When I’m done, the girl in the mirror looks like me. Just...more. Like someone who gets kissed against trees and doesn’t apologize for wanting.

The hair is harder. I work through it, sectioning and wrapping around my fingers the way Jessica showed me. The waves fall soft and loose, then I gather them into the low bun—messy but intentional, with pieces framing my face.

The top slips over my head, the sage-green fabric soft and flattering. It’s not tight, not revealing, just pretty. The kind of pretty that feels like confidence.

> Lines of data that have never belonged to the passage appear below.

-- ==== Sys2Proof/Laws/Completion.lean ====
section
/-! SUPPORT. Where the accesses complete, and what a store leaves in memory. -/

namespace Sys2Proof.Machine

/-! ### What a store leaves -/

theorem sameOutside_putHalf (m : Memory) (a : Addr) (v : Half) : sameOutside m (m.putHalf a v) (2 * a.toNat) 2 :=
  fun _ hk => Memory.byte_putHalf_ne _ _ _ (by omega)

/-- The address after an even one does not wrap. -/
theorem toNat_succ_of_even (a : Addr) (h : isOdd a = false) : (a + 1).toNat = a.toNat + 1 := by
  have h2 : a.toNat % 2 = 0 := by
    rw [isOdd, BitVec.getLsbD, Nat.testBit_zero] at h
    simpa using h
  have hlt := a.isLt
  rw [BitVec.toNat_add]
  simp only [show (1 : Addr).toNat = 1 from rfl]
  omega

theorem sameOutside_putWord (m : Memory) (a : Addr) (v : Word32) (h : isOdd a = false) :
    sameOutside m (m.putWord a v) (2 * a.toNat) 4 := by
  intro k hk
  have h1 := toNat_succ_of_even a h
  rw [Memory.putWord, Memory.byte_putHalf_ne _ _ _ (by omega), Memory.byte_putHalf_ne _ _ _ (by omega)]

/-- A fullword put in canonical memory is stored there. -/
theorem storedWord_putWord (m : Memory) (a : Addr) (v : Word32) (hw : m.wf = true) (h : isOdd a = false) :
    storedWord m (m.putWord a v) a v := by
  refine ⟨?_, sameOutside_putWord m a v h⟩
  rw [Memory.word, Memory.half_putWord_high _ _ _ hw, Memory.half_putWord_low _ _ _ hw]
  exact halves_join v

/-- A halfword put in canonical memory is stored there. -/
theorem storedHalf_putHalf (m : Memory) (a : Addr) (v : Half) (hw : m.wf = true) :
    storedHalf m (m.putHalf a v) a v :=
  ⟨Memory.half_putHalf_same _ _ _ hw, sameOutside_putHalf m a v⟩

/-! ### Accesses -/

theorem State.read32_of_readable {s : State} {a : Addr} (h : s.readable32 a = true) :
    s.read32 a = .ok (s.mem.word a) := by
  simp only [State.readable32, Bool.and_eq_true, Bool.not_eq_true'] at h
  exact State.read32_ok.2 ⟨h.1.1, h.1.2, h.2, rfl⟩

theorem State.isOdd_of_writable32 {s : State} {a : Addr} (h : s.writable32 a = true) : isOdd a = false := by
  simp only [State.writable32, Bool.and_eq_true, Bool.not_eq_true'] at h
  exact h.1.1

theorem State.write16_of_writable {s : State} {a : Addr} (v : Half) (h : s.writable16 a = true) :
    s.write16 a v = .ok (s.setMem (s.mem.putHalf a v)) := by
  simp only [State.writable16, Bool.and_eq_true, Bool.not_eq_true'] at h
  exact State.write16_ok.2 ⟨h.1, h.2, rfl⟩

theorem State.write32_of_writable {s : State} {a : Addr} (v : Word32) (h : s.writable32 a = true) :
    s.write32 a v = .ok (s.setMem (s.mem.putWord a v)) := by
  simp only [State.writable32, State.writable16, Bool.and_eq_true, Bool.not_eq_true'] at h
  exact State.write32_ok.2 ⟨h.1.1, h.1.2.1, h.2.1, h.1.2.2, h.2.2, rfl⟩

/-- A long instruction without indirection: its fields are its reference (30_encoding.md R114). -/
theorem State.longRef_direct (s : State) (desig : Bool) (index : Addr) (m h : Bool) (m16 : BitVec 16) :
    s.longRef desig index false m h m16 = .ok (⟨m16.zeroExtend 18 + index, m, h⟩, s) := rfl

end Sys2Proof.Machine
end

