@[simp] theorem State.ioTurn_cfg (s : State) : s.ioTurn.cfg = s.cfg := by rw [s.ioTurn_turned.frame]
@[simp] theorem State.ioTurn_regA (s : State) : s.ioTurn.regA = s.regA := by rw [s.ioTurn_turned.frame]
@[simp] theorem State.ioTurn_regB (s : State) : s.ioTurn.regB = s.regB := by rw [s.ioTurn_turned.frame]
@[simp] theorem State.ioTurn_pc (s : State) : s.ioTurn.pc = s.pc := by rw [s.ioTurn_turned.frame]
@[simp] theorem State.ioTurn_ir (s : State) : s.ioTurn.ir = s.ir := by rw [s.ioTurn_turned.frame]
@[simp] theorem State.ioTurn_oar (s : State) : s.ioTurn.oar = s.oar := by rw [s.ioTurn_turned.frame]
@[simp] theorem State.ioTurn_xrf (s : State) : s.ioTurn.xrf = s.xrf := by rw [s.ioTurn_turned.frame]
@[simp] theorem State.ioTurn_sr (s : State) : s.ioTurn.sr = s.sr := by rw [s.ioTurn_turned.frame]
@[simp] theorem State.ioTurn_mr (s : State) : s.ioTurn.mr = s.mr := by rw [s.ioTurn_turned.frame]
@[simp] theorem State.ioTurn_pending (s : State) : s.ioTurn.pending = s.pending := by rw [s.ioTurn_turned.frame]
@[simp] theorem State.ioTurn_inService (s : State) : s.ioTurn.inService = s.inService := by
  rw [s.ioTurn_turned.frame]
@[simp] theorem State.ioTurn_holdoff (s : State) : s.ioTurn.holdoff = s.holdoff := by rw [s.ioTurn_turned.frame]
@[simp] theorem State.ioTurn_halted (s : State) : s.ioTurn.halted = s.halted := by rw [s.ioTurn_turned.frame]
@[simp] theorem State.ioTurn_switches (s : State) : s.ioTurn.switches = s.switches := by rw [s.ioTurn_turned.frame]
@[simp] theorem State.ioTurn_testSignal (s : State) : s.ioTurn.testSignal = s.testSignal := by
  rw [s.ioTurn_turned.frame]
@[simp] theorem State.ioTurn_arrivals (s : State) : s.ioTurn.arrivals = s.arrivals := by rw [s.ioTurn_turned.frame]
@[simp] theorem State.ioTurn_busIn (s : State) : s.ioTurn.busIn = s.busIn := by rw [s.ioTurn_turned.frame]
@[simp] theorem State.ioTurn_ioLog (s : State) : s.ioTurn.ioLog = s.ioLog := by rw [s.ioTurn_turned.frame]
@[simp] theorem State.ioTurn_draws (s : State) : s.ioTurn.draws = s.draws := by rw [s.ioTurn_turned.frame]

/-- With nothing asked for and nothing waiting, a turn changes nothing. -/
theorem State.ioTurn_quiet (s : State) (hd : s.ioDeferred = []) (hl : s.steals = []) : s.ioTurn = s := by
  rw [State.ioTurn_eq]
  cases s
  simp only at hd hl
  subst hd hl
  simp

/-! ### Turns in a row -/

theorem State.Turned.refl (s : State) : s.Turned s :=
  State.turned_of_order (ws := []) rfl rfl (fun _ => rfl) rfl rfl

theorem State.Turned.trans {s t u : State} (h : s.Turned t) (g : t.Turned u) : s.Turned u := by
  obtain ⟨ws, h1, h2, h3, h4⟩ := h.order
  obtain ⟨vs, g1, g2, g3, g4⟩ := g.order
  obtain ⟨c1, c2⟩ := State.ioWrites_congr vs (s := ws.foldl State.ioWrite s) (t := t)
    (by rw [State.ioWrites_cfg, h.frame]) h3 h4
  refine State.turned_of_order (ws := ws ++ vs) ?_ ?_ ?_ ?_ ?_
  · rw [g.frame, h.frame]
  · rw [h1, g1, List.append_assoc]
  · intro hs
    rw [h2 hs, g2 (by rw [h.frame]; exact hs)]
    rfl
  · rw [List.foldl_append, g3, c1]
  · rw [List.foldl_append, g4, c2]

/-- With SR14 = 0 nothing is written, and every request still stands. -/
theorem State.Turned.off {s t : State} (h : s.Turned t) (hs : s.srBit 14 = false) :
    t.mem = s.mem ∧ t.irHeld = s.irHeld ∧ t.ioWrites = s.ioWrites := by
  obtain ⟨ws, h1, h2, h3, h4⟩ := h.order
  obtain rfl := h2 hs
  exact ⟨h3, h4, h1.symm⟩
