-- ==== Sys2Proof/Tests/Slice0.lean ====
section
/-! SUPPORT. The model's own tests: ill-formed terms refused, words written out from the encoding tables of the spec,
single steps from spec/95_test_vectors.md, and a witness for the hypotheses of every obligation. -/

namespace Sys2Proof.Tests

open Sys2Proof Machine

/-! ### Well-formedness -/

/-- X1 = 7 is refused in the plain form of every instruction that has a return to memory variant (R117, R202). -/
theorem test_wellFormed_x1_seven :
    [Instr.aduS 7 0, Instr.aduL 7 0 false false 0, Instr.aduhL 7 0 false false 0, Instr.adlS 7 0,
      Instr.adlL 7 0 false false 0, Instr.adlhL 7 0 false false 0, Instr.sbuS 7 0, Instr.sbuL 7 0 false false 0,
      Instr.sbuhL 7 0 false false 0, Instr.sblS 7 0, Instr.sblL 7 0 false false 0, Instr.sblhL 7 0 false false 0,
      Instr.mulS 7 0, Instr.mulL 7 0 false false 0, Instr.mulhL 7 0 false false 0, Instr.dvdS 7 0,
      Instr.dvdL 7 0 false false 0, Instr.dvdhL 7 0 false false 0, Instr.adfS 7 0, Instr.adfL 7 0 false false 0,
      Instr.sbfS 7 0, Instr.sbfL 7 0 false false 0, Instr.mlfS 7 0, Instr.mlfL 7 0 false false false 0,
      Instr.dvfS 7 0, Instr.dvfL 7 0 false false false 0, Instr.afdS 7 0, Instr.afdL 7 0 false false 0,
      Instr.sfdS 7 0, Instr.sfdL 7 0 false false 0, Instr.andS 7 0, Instr.andL 7 0 false false false 0,
      Instr.lorS 7 0, Instr.lorL 7 0 false false false 0, Instr.exoS 7 0, Instr.exoL 7 0 false false false 0].all (fun i => !WellFormed i) = true := by
  decide

/-- With any other X1 the same forms are well formed. -/
theorem test_wellFormed_x1_six :
    [Instr.aduS 6 0, Instr.aduL 6 0 false false 0, Instr.aduhL 6 0 false false 0, Instr.adlS 6 0,
      Instr.adlL 6 0 false false 0, Instr.adlhL 6 0 false false 0, Instr.sbuS 6 0, Instr.sbuL 6 0 false false 0,
      Instr.sbuhL 6 0 false false 0, Instr.sblS 6 0, Instr.sblL 6 0 false false 0, Instr.sblhL 6 0 false false 0,
      Instr.mulS 6 0, Instr.mulL 6 0 false false 0, Instr.mulhL 6 0 false false 0, Instr.dvdS 6 0,
      Instr.dvdL 6 0 false false 0, Instr.dvdhL 6 0 false false 0, Instr.adfS 6 0, Instr.adfL 6 0 false false 0,
      Instr.sbfS 6 0, Instr.sbfL 6 0 false false 0, Instr.mlfS 6 0, Instr.mlfL 6 0 false false false 0,
      Instr.dvfS 6 0, Instr.dvfL 6 0 false false false 0, Instr.afdS 6 0, Instr.afdL 6 0 false false 0,
      Instr.sfdS 6 0, Instr.sfdL 6 0 false false 0, Instr.andS 6 0, Instr.andL 6 0 false false false 0,
      Instr.lorS 6 0, Instr.lorL 6 0 false false false 0, Instr.exoS 6 0, Instr.exoL 6 0 false false false 0].all WellFormed = true := by
  decide

/-- A pointer word is no instruction (R123, R309). -/
theorem test_wellFormed_ptr : WellFormed (.ptr 0 0 false false 0) = false := by
  decide

/-! ### Decoding -/

/-- Every word of a list, numbered as spec/opcode_table.json numbers its bits, decodes to its instruction. -/
def decodes (l : List (Nat × Nat × Instr)) : Bool := l.all fun e => decodeTableWord e.1 e.2.1 == some e.2.2

/-- Words of the non-memory instructions (30_encoding.md R104, R121; 47_nonmem.md). -/
theorem test_decode_nonMemory :
    decodes [
      (16, 0b0000000010000000, .emi),
      (16, 0b0000000100000000, .dpi),
      (16, 0b0000000110000000, .dmi),
      (16, 0b0000001000000000, .epi),
      (16, 0b0000001010000000, .hlt),
      (16, 0b0000001100001010, .setf 0xA),
      (16, 0b0000001110000001, .rstf 0x1),
      (16, 0b0000010000000000, .cfx),
      (16, 0b0000010010000000, .cxf),
      (16, 0b0000010100000000, .eab),
      (16, 0b0000010110000000, .shm),
      (16, 0b0000011000000000, .rhm),
      (16, 0b0000011010000110, .lxa 0x6),
      (16, 0b0000011100000000, .nop)] = true := by
  decide

/-- Words of the shifts (R103, R122). -/
theorem test_decode_shift :
    decodes [
      (16, 0b0000101100011000, .slld 0x6 0x18),
      (16, 0b0000101110100001, .slcd 0x7 0x1),
      (16, 0b0000100001010001, .sll 0x0 0x11),
      (16, 0b0000100111101100, .srld 0x3 0xC),
      (16, 0b0000110000000110, .srad 0x0 0x6),
      (16, 0b0000111110101100, .srcd 0x7 0xC),
      (16, 0b0000110001011110, .sra 0x0 0x1E),
      (16, 0b0000111101100010, .src 0x6 0x2)] = true := by
  decide

/-- Words of the block transfers (R108). -/
theorem test_decode_block :
    decodes [
      (16, 0b0010101001101010, .mfm 0x4 0x6A),
      (16, 0b0010110000110100, .mmf 0x0 0x34)] = true := by
  decide

/-- Words of the short jumps (R105). -/
theorem test_decode_shortJump :
    decodes [
      (16, 0b0110000010101100, .jru true 0x2C),
      (16, 0b0110000100001110, .jrn false 0xE),
      (16, 0b0110001000010111, .jrg false 0x17),
      (16, 0b0110001100101011, .jrl false 0x2B)] = true := by
  decide

/-- Words of the long jumps (R106). -/
theorem test_decode_longJump :
    decodes [
      (32, 0b01100100000001010000111101101100, .js 0x0 0x10F6C),
      (32, 0b01100111000010001010111100000100, .jgf 0xC 0xAF04),
      (32, 0b01100110110100011110111111001110, .jgs 0xB 0x1EFCE),
      (32, 0b01100110000110010111111000001001, .jgw 0x2 0x17E09),
      (32, 0b01100100001100011110101001110111, .jgu 0x1EA77),
      (32, 0b01100101001000100011111110000111, .jan 0x23F87),
      (32, 0b01100110001000001111001100100010, .jag 0xF322),
      (32, 0b01100111001000000111101101101101, .jal 0x7B6D)] = true := by
  decide

/-- Words of the input/output instructions (R107). -/
theorem test_decode_inputOutput :
    decodes [
      (16, 0b0100101110100000, .doa true 0x34 false),
      (16, 0b0100100001001011, .dia false 0x9 true),
      (32, 0b01001100000101010011010010111011, .dom false 0x2 true true 0x34BB),
      (32, 0b01001101110101110001011010110011, .dim false 0x3A true true 0x16B3)] = true := by
  decide

/-- Words of short loads and stores (R101, R120). -/
theorem test_decode_shortLoadStore :
    decodes [
      (16, 0b0001000001001110, .ldaS 0x0 0x4E),
      (16, 0b0101001101111001, .ldbS 0x6 0x79),
      (16, 0b0011100010100010, .staS 0x1 0x22),
      (16, 0b0111101101100010, .stbS 0x6 0x62),
      (16, 0b0001101000100110, .stxS 0x4 0x26),
      (16, 0b0101100000110010, .ldxS 0x0 0x32),
      (16, 0b0011001011010000, .laeS 0x5 0x50),
      (16, 0b0100000011001001, .sthS 0x1 0x49),
      (16, 0b0010000110110101, .icnS 0x3 0x35),
      (16, 0b0110100001011000, .imnS 0x0 0x58)] = true := by
  decide

/-- Words of long loads and stores (R102, R120). -/
theorem test_decode_longLoadStore :
    decodes [
      (32, 0b00010110011111101101101111110011, .ldaL 0x4 0xF true true 0xDBF3),
      (32, 0b00010110011111111000010000101101, .ldahL 0x4 0xF true true 0x842D),
      (32, 0b01010100110010000111101000101110, .ldbL 0x1 0x9 false false 0x7A2E),
      (32, 0b01010100000001010111111111110101, .ldbhL 0x0 0x0 true false 0x7FF5),
      (32, 0b00111100100011001010110010000010, .staL 0x1 0x1 true false 0xAC82),
      (32, 0b00111101111111011000000100101001, .stahL 0x3 0xF true false 0x8129),
      (32, 0b01111110110101101110100111101100, .stbL 0x5 0xA true true 0xE9EC),
      (32, 0b01111101101101110000100001011111, .stbhL 0x3 0x6 true true 0x85F),
      (32, 0b00011100110110001110110101110101, .stxL 0x1 0xB false false false 0xED75),
      (32, 0b01011110011001100000110100100100, .ldxL 0x4 0xC true true false 0xD24),
      (32, 0b00110110010000111101001010010100, .laeL 0x4 0x8 false true true 0xD294),
      (32, 0b01000111010110110010000111100000, .sthL 0x6 0xB false true true 0x21E0),
      (32, 0b00100110111101100001010010100111, .icnL 0x5 0xE true true 0x14A7),
      (32, 0b00100101111110010010001111000010, .iclL 0x3 0xF false false 0x23C2),
      (32, 0b01101111000011011101010001001000, .imnL 0x6 0x1 true false 0xD448),
      (32, 0b01101101011101000011000010111101, .impL 0x2 0xE true false 0x30BD),
      (32, 0b10011110111001110101000111101100, .ldsL 0x5 0xC true true 0x51EC),
      (32, 0b11011110111010011011110100011100, .stsL 0x5 0xD false false 0xBD1C),
      (32, 0b10111101010001111010110100010001, .stiL 0x2 0x8 true true 0xAD11),
      (32, 0b11111100011100111101001011110001, .ldiL 0x0 0xE false true 0xD2F1)] = true := by
  decide

/-- Words of short fixed and floating point arithmetic (R101, R117, R120). -/
theorem test_decode_shortArithmetic :
    decodes [
      (16, 0b1010001010000111, .aduS 0x5 0x7),
      (16, 0b1010001111011111, .adurS 0x5F),
      (16, 0b1010100110101101, .adlS 0x3 0x2D),
      (16, 0b1010101110110100, .adlrS 0x34),
      (16, 0b1110000101010011, .sbuS 0x2 0x53),
      (16, 0b1110001110110000, .sburS 0x30),
      (16, 0b1110100110100111, .sblS 0x3 0x27),
      (16, 0b1110101111110100, .sblrS 0x74),
      (16, 0b1101001100100011, .mulS 0x6 0x23),
      (16, 0b1101001110011111, .mulrS 0x1F),
      (16, 0b1111001011001011, .dvdS 0x5 0x4B),
      (16, 0b1111001111010011, .dvdrS 0x53),
      (16, 0b1011101100100111, .adfS 0x6 0x27),
      (16, 0b1011101110011000, .adfrS 0x18),
      (16, 0b1111100111100001, .sbfS 0x3 0x61),
      (16, 0b1111101110100000, .sbfrS 0x20),
      (16, 0b1001001011000111, .mlfS 0x5 0x47),
      (16, 0b1001001111100011, .mlfrS 0x63),
      (16, 0b1011000111000011, .dvfS 0x3 0x43),
      (16, 0b1011001111101001, .dvfrS 0x69),
      (16, 0b1001100010101010, .afdS 0x1 0x2A),
      (16, 0b1001101110001100, .afdrS 0xC),
      (16, 0b1101101011100011, .sfdS 0x5 0x63),
      (16, 0b1101101110010111, .sfdrS 0x17)] = true := by
  decide

/-- Words of long fixed point arithmetic (R102, R117, R120). -/
theorem test_decode_longFixed :
    decodes [
      (32, 0b10100101001100001100010011100110, .aduL 0x2 0x6 false false 0xC4E6),
      (32, 0b10100111001011110001100111000011, .aduhL 0x6 0x5 true true 0x19C3),
      (32, 0b10100111100010101111100111111101, .adurL 0x1 false true 0xF9FD),
      (32, 0b10100111110100111100000000110100, .aduhrL 0xA false true 0xC034),
      (32, 0b10101100100011100110100011010101, .adlL 0x1 0x1 true true 0x68D5),
      (32, 0b10101110000011011111111000000000, .adlhL 0x4 0x1 true false 0xFE00),
      (32, 0b10101111100111001100010110101100, .adlrL 0x3 true false 0xC5AC),
      (32, 0b10101111111000010101100000001100, .adlhrL 0xC false false 0x580C),
      (32, 0b11100110111011101010000100000001, .sbuL 0x5 0xD true true 0xA101),
      (32, 0b11100110111101111011111011001111, .sbuhL 0x5 0xE true true 0xBECF),
      (32, 0b11100111110011000100010001000111, .sburL 0x9 true false 0x4447),
      (32, 0b11100111101111110010101100000110, .sbuhrL 0x7 true true 0x2B06),
      (32, 0b11101101011111000110111001000000, .sblL 0x2 0xF true false 0x6E40),
      (32, 0b11101110011110010100110110010101, .sblhL 0x4 0xF false false 0x4D95),
      (32, 0b11101111110111100000111100010100, .sblrL 0xB true true 0xF14),
      (32, 0b11101111111110111100010111110110, .sblhrL 0xF false true 0xC5F6),
      (32, 0b11010110110000101001010001111000, .mulL 0x5 0x8 false true 0x9478),
      (32, 0b11010110011110010111001001010110, .mulhL 0x4 0xF false false 0x7256),
      (32, 0b11010111100100000001101111010100, .mulrL 0x2 false false 0x1BD4),
      (32, 0b11010111101000111000111010100101, .mulhrL 0x4 false true 0x8EA5),
      (32, 0b11110110000100000011001000000010, .dvdL 0x4 0x2 false false 0x3202),
      (32, 0b11110110000010111010111111101111, .dvdhL 0x4 0x1 false true 0xAFEF),
      (32, 0b11110111111000101110011101111010, .dvdrL 0xC false true 0xE77A),
      (32, 0b11110111101010110111111011011111, .dvdhrL 0x5 false true 0x7EDF)] = true := by
  decide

I look at myself and see someone who goes on dates. Someone who deserves to be kissed in the dark by boys who look at her like she’s magic.

I take a breath. Another.

Then I go downstairs.

Kieran’s in the living room, dressed in dark jeans and a button down, scribbling on a piece of paper with diagrams and formulas.

“Hey,” I say softly.

He looks up. And stops moving.

“Jesus Christ,” he breathes.

“Too much?”

“No.” He sets down the pencil, stands up and moves toward me like gravity is pulling him. “Wren. You’re?—”

He doesn’t finish. Just cups my face and kisses me, soft and thorough and reverent.

When he pulls back, his eyes are dark pools.

“You’re stunning,” he says. “Absolutely stunning.”

“The girls helped.”

“Remind me to send them flowers.” His thumb traces my cheekbone. “But they just enhanced what was already there.”